Nonetheless, almost immediately the Left has seized on the attack to blame supposed right-wing political rhetoric as the cause.
As we enter the final week before the midterms and likely near-historic Democratic losses in Congress, this effort to manipulate violence in the news for last-minute political advantage will increase—but certainly it is not new.
In late October 2018, after the despicable mass lethal shooting of worshipers in the Pittsburgh Tree of Life synagogue, the Left immediately blamed Donald Trump and his supporters. That useful pre-midterm narrative insisted that Trump had provided the rhetorical fireworks that set off anti-Semite and conspiracy nut, Robert Gregory Bowers.
The killer came from an atrocious family background. He was a known loner and outsider who came to embrace white nationalism. But in his incoherent rants and postings, he had made it clear that he was also no fan of Donald Trump. He considered the president pro-Jewish (Trump’s son-in law is Jewish and his daughter a Jewish convert) and a “globalist.” That fact, apparently, was of no importance. For the next week before the midterms, the media saturated coverage of supposed Trump culpability for Bowers’ crazy violence.

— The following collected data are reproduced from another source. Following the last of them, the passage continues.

-- ==== Sys2Proof/Machine/Flags.lean ====
section
/-! DEFINITION. Sys2Proof/Machine/Flags.lean: events and what follows from them: status bits, log records, summary
bits and MSI-X vectors (R447-R453), the pins that follow status (R46, R49, R50, R62, R67), and the Tally counters
(R158-R160). -/
namespace Sys2Proof.Machine

/-- An event: status register and bit, precedence (R449), block, and number of the status register in the block
(R451). -/
structure Ev where
  stat : Reg
  bitNo : Nat
  prec : Nat
  block : Nat
  sub : Nat
  deriving DecidableEq, Repr

def EV.PWR_A_LOST : Ev := ⟨R.PWR_EVT_STAT, 0, 10, 0xD, 0⟩
def EV.PWR_B_LOST : Ev := ⟨R.PWR_EVT_STAT, 1, 10, 0xD, 0⟩
def EV.PWR_A_RESTORED : Ev := ⟨R.PWR_EVT_STAT, 2, 10, 0xD, 0⟩
def EV.PWR_B_RESTORED : Ev := ⟨R.PWR_EVT_STAT, 3, 10, 0xD, 0⟩
def EV.PWR_RIDE_THROUGH : Ev := ⟨R.PWR_EVT_STAT, 4, 10, 0xD, 0⟩
def EV.PWR_POWER_FAULT : Ev := ⟨R.PWR_EVT_STAT, 5, 2, 0xD, 0⟩
def EV.PWR_RAIL_FAULT : Ev := ⟨R.PWR_EVT_STAT, 6, 10, 0xD, 0⟩
def EV.PWR_TEMP_WARN : Ev := ⟨R.PWR_EVT_STAT, 7, 10, 0xD, 0⟩
def EV.PWR_TEMP_CRIT : Ev := ⟨R.PWR_EVT_STAT, 8, 7, 0xD, 0⟩
def EV.PWR_SMB_ERROR : Ev := ⟨R.PWR_EVT_STAT, 9, 10, 0xD, 0⟩
def EV.PRT_LINK_UP : Ev := ⟨R.PRT_EVT_STAT, 0, 6, 0x1, 0⟩
def EV.PRT_LINK_DOWN : Ev := ⟨R.PRT_EVT_STAT, 1, 6, 0x1, 0⟩
def EV.PRT_LINK_FAIL : Ev := ⟨R.PRT_EVT_STAT, 2, 10, 0x1, 0⟩
def EV.PRT_TRAIN_TRANSIENT : Ev := ⟨R.PRT_EVT_STAT, 3, 10, 0x1, 0⟩
def EV.PRT_FEC_DEGRADE : Ev := ⟨R.PRT_EVT_STAT, 4, 10, 0x1, 0⟩
def EV.PRT_VERIFY_FAIL : Ev := ⟨R.PRT_EVT_STAT, 5, 10, 0x1, 0⟩
def EV.PRT_GLITCH : Ev := ⟨R.PRT_EVT_STAT, 6, 10, 0x1, 0⟩
def EV.SHF_CAR_ACTIVE : Ev := ⟨R.SHF_CAR_EVT_STAT, 0, 10, 0x2, 1⟩
def EV.SHF_CAR_DOWN : Ev := ⟨R.SHF_CAR_EVT_STAT, 1, 5, 0x2, 1⟩
def EV.SHF_CAR_TRAIN_FAIL : Ev := ⟨R.SHF_CAR_EVT_STAT, 2, 10, 0x2, 1⟩
def EV.SHF_CAR_TRAIN_TRANSIENT : Ev := ⟨R.SHF_CAR_EVT_STAT, 3, 10, 0x2, 1⟩
def EV.SHF_CAR_SKEW_EXCESS : Ev := ⟨R.SHF_CAR_EVT_STAT, 4, 10, 0x2, 1⟩
def EV.SHF_CAR_MISCONNECT : Ev := ⟨R.SHF_CAR_EVT_STAT, 5, 10, 0x2, 1⟩
def EV.SHF_CAR_JOIN_NAK : Ev := ⟨R.SHF_CAR_EVT_STAT, 6, 10, 0x2, 1⟩
def EV.SHF_CAR_PARKED : Ev := ⟨R.SHF_CAR_EVT_STAT, 7, 10, 0x2, 1⟩
def EV.SHF_GRAIN_LOST : Ev := ⟨R.SHF_EVT_STAT, 0, 10, 0x2, 0⟩
def EV.SHF_SYNC_LOSS : Ev := ⟨R.SHF_EVT_STAT, 1, 10, 0x2, 0⟩
def EV.SHF_DENSITY : Ev := ⟨R.SHF_EVT_STAT, 2, 10, 0x2, 0⟩
def EV.SHF_RESYNC : Ev := ⟨R.SHF_EVT_STAT, 3, 10, 0x2, 0⟩
def EV.FWD_BAD_ENTRY : Ev := ⟨R.FWD_EVT_STAT, 0, 10, 0x3, 0⟩
def EV.FWD_VER_FULL : Ev := ⟨R.FWD_EVT_STAT, 1, 10, 0x3, 0⟩
def EV.FWD_PIN_REFUSED : Ev := ⟨R.FWD_EVT_STAT, 2, 10, 0x3, 0⟩
def EV.FWD_RT_FULL : Ev := ⟨R.FWD_EVT_STAT, 3, 10, 0x3, 0⟩
def EV.FWD_PLANE_DRAIN_DONE : Ev := ⟨R.FWD_EVT_STAT, 4, 10, 0x3, 0⟩
def EV.FWD_FAILOVER : Ev := ⟨R.FWD_EVT_STAT, 5, 10, 0x3, 0⟩
def EV.FWD_LINK_FLUSH : Ev := ⟨R.FWD_EVT_STAT, 6, 10, 0x3, 0⟩
def EV.GRN_DOUBLE_FREE : Ev := ⟨R.GRN_EVT_STAT, 0, 10, 0x4, 0⟩
def EV.GRN_NONOWNER_FREE : Ev := ⟨R.GRN_EVT_STAT, 1, 10, 0x4, 0⟩
def EV.GRN_LEAK : Ev := ⟨R.GRN_EVT_STAT, 2, 10, 0x4, 0⟩
def EV.GRN_EMPTY_RESULT : Ev := ⟨R.GRN_EVT_STAT, 3, 10, 0x4, 0⟩
def EV.GRN_SILO_FULL : Ev := ⟨R.GRN_EVT_STAT, 4, 10, 0x4, 0⟩
def EV.GRN_PAGE_CRC : Ev := ⟨R.GRN_EVT_STAT, 5, 10, 0x4, 0⟩
def EV.GRN_RETIRED : Ev := ⟨R.GRN_EVT_STAT, 6, 10, 0x4, 0⟩
def EV.GRN_SWEEP_DONE : Ev := ⟨R.GRN_EVT_STAT, 7, 10, 0x4, 0⟩
def EV.ALM_SWITCHED : Ev := ⟨R.ALM_EVT_STAT, 0, 10, 0x5, 0⟩
def EV.ALM_RATE_SHORT : Ev := ⟨R.ALM_EVT_STAT, 1, 10, 0x5, 0⟩
def EV.ALM_OFFSET_WARN : Ev := ⟨R.ALM_EVT_STAT, 2, 10, 0x5, 0⟩
def EV.ALM_MISSED : Ev := ⟨R.ALM_EVT_STAT, 3, 10, 0x5, 0⟩
def EV.ALM_OVERRUN : Ev := ⟨R.ALM_EVT_STAT, 4, 10, 0x5, 0⟩
def EV.ALM_LATE_LAND : Ev := ⟨R.ALM_EVT_STAT, 5, 10, 0x5, 0⟩
def EV.ALM_BAD_ENTRY : Ev := ⟨R.ALM_EVT_STAT, 6, 10, 0x5, 0⟩
def EV.ALM_REALIGNED : Ev := ⟨R.ALM_EVT_STAT, 7, 10, 0x5, 0⟩
def EV.TBS_FREE_RUN : Ev := ⟨R.TBS_EVT_STAT, 0, 8, 0x6, 0⟩
def EV.TBS_STEP : Ev := ⟨R.TBS_EVT_STAT, 1, 8, 0x6, 0⟩
def EV.TBS_TRIG_LATE : Ev := ⟨R.TBS_EVT_STAT, 2, 8, 0x6, 0⟩
def EV.TBS_TRIG_SKIP : Ev := ⟨R.TBS_EVT_STAT, 3, 8, 0x6, 0⟩
def EV.TBS_RPT_LOST : Ev := ⟨R.TBS_EVT_STAT, 4, 8, 0x6, 0⟩
def EV.TBS_REPORT : Ev := ⟨R.TBS_EVT_STAT, 5, 8, 0x6, 0⟩
def EV.SHF_TT_LINE_LOST : Ev := ⟨R.SHF_TT_EVT_STAT, 0, 4, 0x2, 2⟩
def EV.SHF_TT_OUTLIER : Ev := ⟨R.SHF_TT_EVT_STAT, 1, 10, 0x2, 2⟩
def EV.SHF_TT_ASYM_JUMP : Ev := ⟨R.SHF_TT_EVT_STAT, 2, 10, 0x2, 2⟩
def EV.SHF_TT_CP_MISMATCH : Ev := ⟨R.SHF_TT_EVT_STAT, 3, 10, 0x2, 2⟩
def EV.SHF_TT_BUDGET : Ev := ⟨R.SHF_TT_EVT_STAT, 4, 10, 0x2, 2⟩
def EV.SHF_TT_STEPS_OVER : Ev := ⟨R.SHF_TT_EVT_STAT, 5, 10, 0x2, 2⟩
def EV.SHF_TT_F_READY : Ev := ⟨R.SHF_TT_EVT_STAT, 6, 10, 0x2, 2⟩
def EV.REF_SWITCH : Ev := ⟨R.REF_EVT_STAT, 0, 8, 0x7, 0⟩
def EV.REF_REF_LOSS : Ev := ⟨R.REF_EVT_STAT, 1, 4, 0x7, 0⟩
def EV.REF_DISQUAL : Ev := ⟨R.REF_EVT_STAT, 2, 8, 0x7, 0⟩
def EV.REF_HOLDOVER : Ev := ⟨R.REF_EVT_STAT, 3, 8, 0x7, 0⟩
def EV.REF_OUT_OF_SPEC : Ev := ⟨R.REF_EVT_STAT, 4, 8, 0x7, 0⟩
def EV.REF_FREERUN : Ev := ⟨R.REF_EVT_STAT, 5, 8, 0x7, 0⟩
def EV.REF_DISAGREE : Ev := ⟨R.REF_EVT_STAT, 6, 8, 0x7, 0⟩
def EV.REF_TOD_ERR : Ev := ⟨R.REF_EVT_STAT, 7, 8, 0x7, 0⟩
def EV.REF_SW_STALE : Ev := ⟨R.REF_EVT_STAT, 8, 8, 0x7, 0⟩
def EV.REF_PE_OVERFLOW : Ev := ⟨R.REF_EVT_STAT, 9, 8, 0x7, 0⟩
def EV.REF_MODEL_VALID : Ev := ⟨R.REF_EVT_STAT, 10, 8, 0x7, 0⟩
def EV.REF_PPSO_SKIP : Ev := ⟨R.REF_EVT_STAT, 11, 8, 0x7, 0⟩
def EV.SYN_LOCK_LOST : Ev := ⟨R.SYN_EVT_STAT, 0, 8, 0x8, 0⟩
def EV.SYN_CLAMP : Ev := ⟨R.SYN_EVT_STAT, 1, 8, 0x8, 0⟩
def EV.SYN_RAMP_ABORT : Ev := ⟨R.SYN_EVT_STAT, 2, 8, 0x8, 0⟩
def EV.SYN_RAMP_DONE : Ev := ⟨R.SYN_EVT_STAT, 3, 8, 0x8, 0⟩
def EV.SYN_STEP_APPLIED : Ev := ⟨R.SYN_EVT_STAT, 4, 8, 0x8, 0⟩
def EV.SYN_OUT_SWITCH : Ev := ⟨R.SYN_EVT_STAT, 5, 8, 0x8, 0⟩
def EV.TDC_RUN_DONE : Ev := ⟨R.TDC_EVT_STAT, 0, 8, 0x9, 0⟩
def EV.TDC_TIMEOUT : Ev := ⟨R.TDC_EVT_STAT, 1, 8, 0x9, 0⟩
def EV.TDC_UNRESOLVED : Ev := ⟨R.TDC_EVT_STAT, 2, 8, 0x9, 0⟩
def EV.TDC_FIFO_FULL : Ev := ⟨R.TDC_EVT_STAT, 3, 8, 0x9, 0⟩
def EV.TDC_BIN_CAL_DONE : Ev := ⟨R.TDC_EVT_STAT, 4, 8, 0x9, 0⟩
def EV.TDC_INT_FAULT : Ev := ⟨R.TDC_EVT_STAT, 5, 8, 0x9, 0⟩
def EV.TDC_ABORTED : Ev := ⟨R.TDC_EVT_STAT, 6, 8, 0x9, 0⟩
def EV.CAL_RUN_DONE : Ev := ⟨R.CAL_EVT_STAT, 0, 8, 0xA, 0⟩
def EV.CAL_RUN_ABORT : Ev := ⟨R.CAL_EVT_STAT, 1, 8, 0xA, 0⟩
def EV.CAL_STALE : Ev := ⟨R.CAL_EVT_STAT, 2, 8, 0xA, 0⟩
def EV.CAL_RANGE : Ev := ⟨R.CAL_EVT_STAT, 3, 8, 0xA, 0⟩
def EV.CAL_LASTING : Ev := ⟨R.CAL_EVT_STAT, 4, 8, 0xA, 0⟩
def EV.CAL_OCXO_LIMIT : Ev := ⟨R.CAL_EVT_STAT, 5, 8, 0xA, 0⟩
def EV.CAL_TRACE_DONE : Ev := ⟨R.CAL_EVT_STAT, 6, 8, 0xA, 0⟩
def EV.CAL_FREQ_DONE : Ev := ⟨R.CAL_EVT_STAT, 7, 8, 0xA, 0⟩
def EV.EVT_TRANSIENT : Ev := ⟨R.EVT_STAT, 0, 10, 0xB, 0⟩
def EV.EVT_LASTING : Ev := ⟨R.EVT_STAT, 1, 7, 0xB, 0⟩
def EV.EVT_RESERVED_ENC : Ev := ⟨R.EVT_STAT, 2, 10, 0xB, 0⟩
def EV.EVT_COUNTERS_LOST : Ev := ⟨R.EVT_STAT, 3, 7, 0xB, 0⟩
def EV.EVT_LOG_LOST : Ev := ⟨R.EVT_STAT, 4, 10, 0xB, 0⟩
def EV.EVT_D2D_RELOADED : Ev := ⟨R.EVT_STAT, 5, 10, 0xB, 0⟩
def EV.EVT_HALF_RANGE : Ev := ⟨R.EVT_STAT, 6, 9, 0xB, 0⟩
def EV.TWN_TAKEOVER : Ev := ⟨R.TWN_EVT_STAT, 0, 3, 0xC, 0⟩
def EV.TWN_RELINQUISH : Ev := ⟨R.TWN_EVT_STAT, 1, 3, 0xC, 0⟩
def EV.TWN_PARTNER_LOST : Ev := ⟨R.TWN_EVT_STAT, 2, 10, 0xC, 0⟩
def EV.TWN_PARTNER_FOUND : Ev := ⟨R.TWN_EVT_STAT, 3, 10, 0xC, 0⟩
def EV.TWN_DUAL_LEAD : Ev := ⟨R.TWN_EVT_STAT, 4, 10, 0xC, 0⟩
def EV.TWN_LANE_DOWN : Ev := ⟨R.TWN_EVT_STAT, 5, 10, 0xC, 0⟩
def EV.TWN_NOT_READY : Ev := ⟨R.TWN_EVT_STAT, 6, 10, 0xC, 0⟩
def EV.TWN_PARTNER_NOT_READY : Ev := ⟨R.TWN_EVT_STAT, 7, 10, 0xC, 0⟩
def EV.TWN_RESYNC_DONE : Ev := ⟨R.TWN_EVT_STAT, 8, 10, 0xC, 0⟩
def EV.TWN_REVERT : Ev := ⟨R.TWN_EVT_STAT, 9, 10, 0xC, 0⟩
def EV.TWN_NO_STANDBY : Ev := ⟨R.TWN_EVT_STAT, 10, 10, 0xC, 0⟩
def EV.TWN_LATE_APPLY : Ev := ⟨R.TWN_EVT_STAT, 11, 10, 0xC, 0⟩
def EV.TWN_PAIR_MISMATCH : Ev := ⟨R.TWN_EVT_STAT, 12, 10, 0xC, 0⟩
/-- Adds a record for the log (R451): only while the event engine runs, be the tick counter locked or not, and only of
precedence MIN_PREC or better. -/
def State.logAdd (s : State) (prec block code obj : Nat) : State :=
  if s.railOk 4 && s.mode ≠ mDORMANT && decide (prec ≤ s.com EVT_LOG_CFG.MIN_PREC) then
    s.updEvt fun e => { e with due := e.due ++
      [{ tick := s.tick, prec := prec, block := block, code := code, obj := obj }] }
  else s

/-- Raises an event of instance `i` with OBJECT `obj`: its status bit is set, if its block has power, and its record made
(R450, R451). -/
def State.raiseObj (s : State) (e : Ev) (i obj : Nat) : State :=
  let s := if s.railOk (blockRail e.block) then s.setReg e.stat i (s.reg e.stat i ||| BitVec.ofNat 32 (2 ^ e.bitNo)) else s
  s.logAdd e.prec e.block (e.sub * 32 + e.bitNo) obj

/-- The instance of a status register that an event of object `i` sets its bit in: a block with one status register has
no other (R447). -/
def Ev.inst (e : Ev) (i : Nat) : Nat := if e.stat.count = 1 then 0 else i

def State.raise (s : State) (e : Ev) (i : Nat := 0) : State := s.raiseObj e (e.inst i) i

/-- A reserved encoding, a committed-view write or a bad access (R447). -/
def State.reservedEnc (s : State) (ofs : Nat) (smbus : Bool := false) : State :=
  if s.railOk 4 then
    let s := s.setReg R.EVT_RESERVED_OFS 0 (BitVec.ofNat 32 (ofs % 2 ^ 31 + if smbus then 2 ^ 31 else 0))
    s.raise EV.EVT_RESERVED_ENC
  else s

/-! ### Summary bits and vectors -/

/-- Some instance of a status register has a bit set that its mask routes. -/
def State.anyRouted (s : State) (stat mask : Reg) : Bool :=
  s.regs.any (fun e => match stat.inst? e.1 with
    | some i => (e.2 &&& s.reg mask i) ≠ 0
    | none => false)

/-- EVT_SUM (R453). -/
def State.evtSum (s : State) : Nat :=
  let bits : List Bool :=
    [s.anyRouted R.PWR_EVT_STAT R.PWR_ALERT_MASK,
     s.anyRouted R.PRT_EVT_STAT R.PRT_EVT_MASK || s.bit PRT_OPT_STAT.INT_EVT,
     s.anyRouted R.SHF_EVT_STAT R.SHF_EVT_MASK || s.anyRouted R.SHF_CAR_EVT_STAT R.SHF_CAR_EVT_MASK,
     s.anyRouted R.SHF_TT_EVT_STAT R.SHF_TT_EVT_MASK,
     s.anyRouted R.FWD_EVT_STAT R.FWD_EVT_MASK,
     s.anyRouted R.GRN_EVT_STAT R.GRN_EVT_MASK,
     s.anyRouted R.ALM_EVT_STAT R.ALM_EVT_MASK,
     s.anyRouted R.TBS_EVT_STAT R.TBS_EVT_MASK,
     s.anyRouted R.REF_EVT_STAT R.REF_EVT_MASK,
     s.anyRouted R.SYN_EVT_STAT R.SYN_EVT_MASK,
     s.anyRouted R.TDC_EVT_STAT R.TDC_EVT_MASK,
     s.anyRouted R.CAL_EVT_STAT R.CAL_EVT_MASK,
     s.anyRouted R.TWN_EVT_STAT R.TWN_EVT_MASK,
     s.anyRouted R.EVT_STAT R.EVT_MASK,
     !s.evt.log.isEmpty]
  bits.foldr (fun b acc => 2 * acc + if b then 1 else 0) 0

/-- Vector, 18-31, of summary bit `i` (R453). -/
def State.vecOf (s : State) (i : Nat) : Nat :=
  18 + (if i < 8 then (s.comReg R.EVT_VEC_MAP_0 0).toNat / 16 ^ i % 16
    else (s.comReg R.EVT_VEC_MAP_1 0).toNat / 16 ^ (i - 8) % 16)

/-- The OR of the summary bits of each vector, as a mask of vectors. -/
def State.vecLevel (s : State) : Nat :=
  let sum := s.evtSum
  (List.range 15).foldl (fun l i => if testBit sum i then setBit l (s.vecOf i) else l) 0

/-- Sends an MSI-X message, or sets the pending bit of a masked vector (R127). Without an endpoint, or with its link
down, there is none. -/
def State.msix (s : State) (v : Nat) : State :=
  if !s.railOk 6 || !s.gr.linkUp then s
  else if testBit s.gr.masked v then s.updGr fun g => { g with msixPend := setBit g.msixPend v }
  else s.emit (.msix v)

/-- Sends the vectors whose OR has risen (R453); without rail 4 there are no summary bits. -/
def State.vectors (s : State) : State :=
  let new := if s.railOk 4 then s.vecLevel else 0
  let old := s.evt.level
  let s := s.updEvt fun e => { e with level := new }
  if new = old then s
  else (List.range 32).foldl (fun s v => if testBit new v && !testBit old v then s.msix v else s) s

/-! ### Pins that follow the state -/

/-- PGOOD (R46, R47): every rail that RAIL_REQ shows is in regulation, leaving aside a ramp younger than 2 ms; low in
the tick of a power fault, in which the failed rails also switch off (log entry 76). -/
def State.pgood (s : State) : Bool :=
  s.pwr.aon = .up && s.pwr.faultAt ≠ some s.now &&
    (List.range 8).all (fun r => !s.railReq r || s.railOk r || s.pwr.ramp.any (fun e => e.1 = r))

/-- ACT of fault class `c` in the committed set (R444). -/
def State.faultAct (s : State) (c : Nat) : Nat := (s.comReg R.EVT_FAULT_ACT 0).toNat / 4 ^ c % 4

/-- FAULT_N (R49, R444): released (true) unless a cause stands; released without power. -/
def State.faultN (s : State) : Bool :=
  !(s.pwr.aon = .up) ||
  !(s.bit PWR_EVT_STAT.POWER_FAULT || s.bit PWR_EVT_STAT.TEMP_CRIT ||
    (List.range 11).any (fun c => testBit (s.rd EVT_LASTING.CLASS) c &&
      (s.faultAct c = 1 || s.faultAct c = 2)))

/-- FEED_A_OK and FEED_B_OK (R50). -/
def State.feedOk (s : State) (f : Fin 2) : Bool :=
  s.pwr.aon = .up && (if f = 0 then s.pwr.feedA.connected else s.pwr.feedB.connected)

/-- SMB_ALERT_N is low (R67). -/
def State.smbAlert (s : State) : Bool :=
  (s.reg R.PWR_EVT_STAT 0 &&& s.reg R.PWR_ALERT_MASK 0) ≠ 0

/-! ### Tally counters -/

/-- The value of a slot: HBM plus accumulator, 48 bits (R158). -/
def State.slot (s : State) (n : Nat) : Nat := (SMap.get 0 s.tally n + SMap.get 0 s.tacc n) % 2 ^ 48

/-- Counts `k` in slot `n`; a passage from below 2^47 raises the half-range event (R159). Without rail 1 the Tally
does not count. -/
def State.count (s : State) (n : Nat) (k : Nat := 1) : State :=
  if k = 0 || !s.railOk 1 then s
  else
    let old := s.slot n
    let s := { s with tacc := SMap.set 0 s.tacc n (SMap.get 0 s.tacc n + k) }
    if old < 2 ^ 47 && 2 ^ 47 ≤ old + k then s.raiseObj EV.EVT_HALF_RANGE 0 n else s

/-- Folds every accumulator into HBM (R158). -/
def State.fold (s : State) : State :=
  let t := s.tacc.foldl (fun m e => SMap.set 0 m e.1 ((SMap.get 0 m e.1 + e.2) % 2 ^ 48)) s.tally
  { s with tally := t, tacc := [] }

/-- Sets a slot to 0 (R160). -/
def State.clearSlot (s : State) (n : Nat) : State :=
  { s with tally := SMap.set 0 s.tally n 0, tacc := SMap.set 0 s.tacc n 0 }

/-- Slots of the blocks (R513). -/
def prtSlot (n i : Nat) : Nat := 128 * n + i
def shfSlot (sh i : Nat) : Nat := 32768 + 128 * sh + i
def carSlot (c i : Nat) : Nat := 36864 + 64 * c + i
def poolSlot (p i : Nat) : Nat := 45056 + 64 * p + i
def siloSlot (i : Nat) : Nat := 45568 + i
def almSlot (sh i : Nat) : Nat := 45632 + 32 * sh + i
def stmpSlot (n i : Nat) : Nat := 46656 + 16 * n + i
def ttSlot (sh i : Nat) : Nat := 50752 + 16 * sh + i
def refSlot (j i : Nat) : Nat := 51264 + 16 * j + i
def twnSlot (i : Nat) : Nat := 51376 + i
def queueSlot (e q i : Nat) : Nat := 65536 + 256 * e + 16 * q + i
def srcSlot (sr i : Nat) : Nat := 139264 + 32 * sr + i
def grnSrcSlot (sr i : Nat) : Nat := 148480 + 16 * sr + i

end Sys2Proof.Machine
end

In general, the Left has three predictable characteristics when it seizes upon pre-election news of shootings and assaults.
Things Just Happen to Conservatives
Violence of any sort of against conservative political figures rarely has anything to do with combustible rhetoric emanating from the Left.
When New York gubernatorial candidate Lee Zeldin was recently physically attacked on stage by a troubled alcoholic David G. Jakubonis (released into an alcoholic recovery program from police custody a few weeks after his attempt on Zeldin’s life), the media made no effort to tie the assault to politically driven rhetoric.
When Senator Rand Paul (R-Ky.) was severely injured by a crazed neighbor, there was no suggestion that left-wing extremist talk, and in particular political attacks on Paul, had pushed the assailant over the edge—although there was plenty of undisguised liberal schadenfreude at Paul’s injuries. For example, in a March 2020 tweet, Christine Pelosi (Nancy and Paul’s daughter) snarked: “Rand Paul’s neighbor was right.”
James Hodgkinson was a declared left-wing political activist and former Bernie Sanders campaign worker who went hunting for Republican legislators and ended up shooting six people—among them Representative Steven Scalise (R-La.), the House majority whip at the time, who nearly died.
The media did not attempt to tie the unstable Hodgkinson to often hysterical anti-Trump and anti-MAGA rhetoric of the time. And the matter was mostly forgotten as the work of another unhinged shooter.
Acceptable Violent Rhetoric?
Second, calls for violence from the political Left, often from among its most high-profile officials, are simply dismissed as occasional excitable verbiage. They are not considered to play a role in any subsequent shooting or assault as a catalyst for the unhinged. Consider what then-Senate Minority Leader Chuck Schumer (D-N.Y.) screamed in March 2020 to an angry throng of pro-abortion protestors before very doors of the Supreme Court:
I want to tell you Gorsuch. I want to tell you Kavanaugh. You have released the whirlwind and you will pay the price. You won’t know what hit you if you go forward with these awful decisions.
Ostensibly nothing could have been more combustible than riling up an already furious crowd of pro-abortion protestors, then identifying Supreme Court justices by name, then claiming the two named would pay a justified “price” for their actions, and then issuing an “if you . . .” threat through vivid imagery of violence, e.g. “You won’t know what hit you if you …”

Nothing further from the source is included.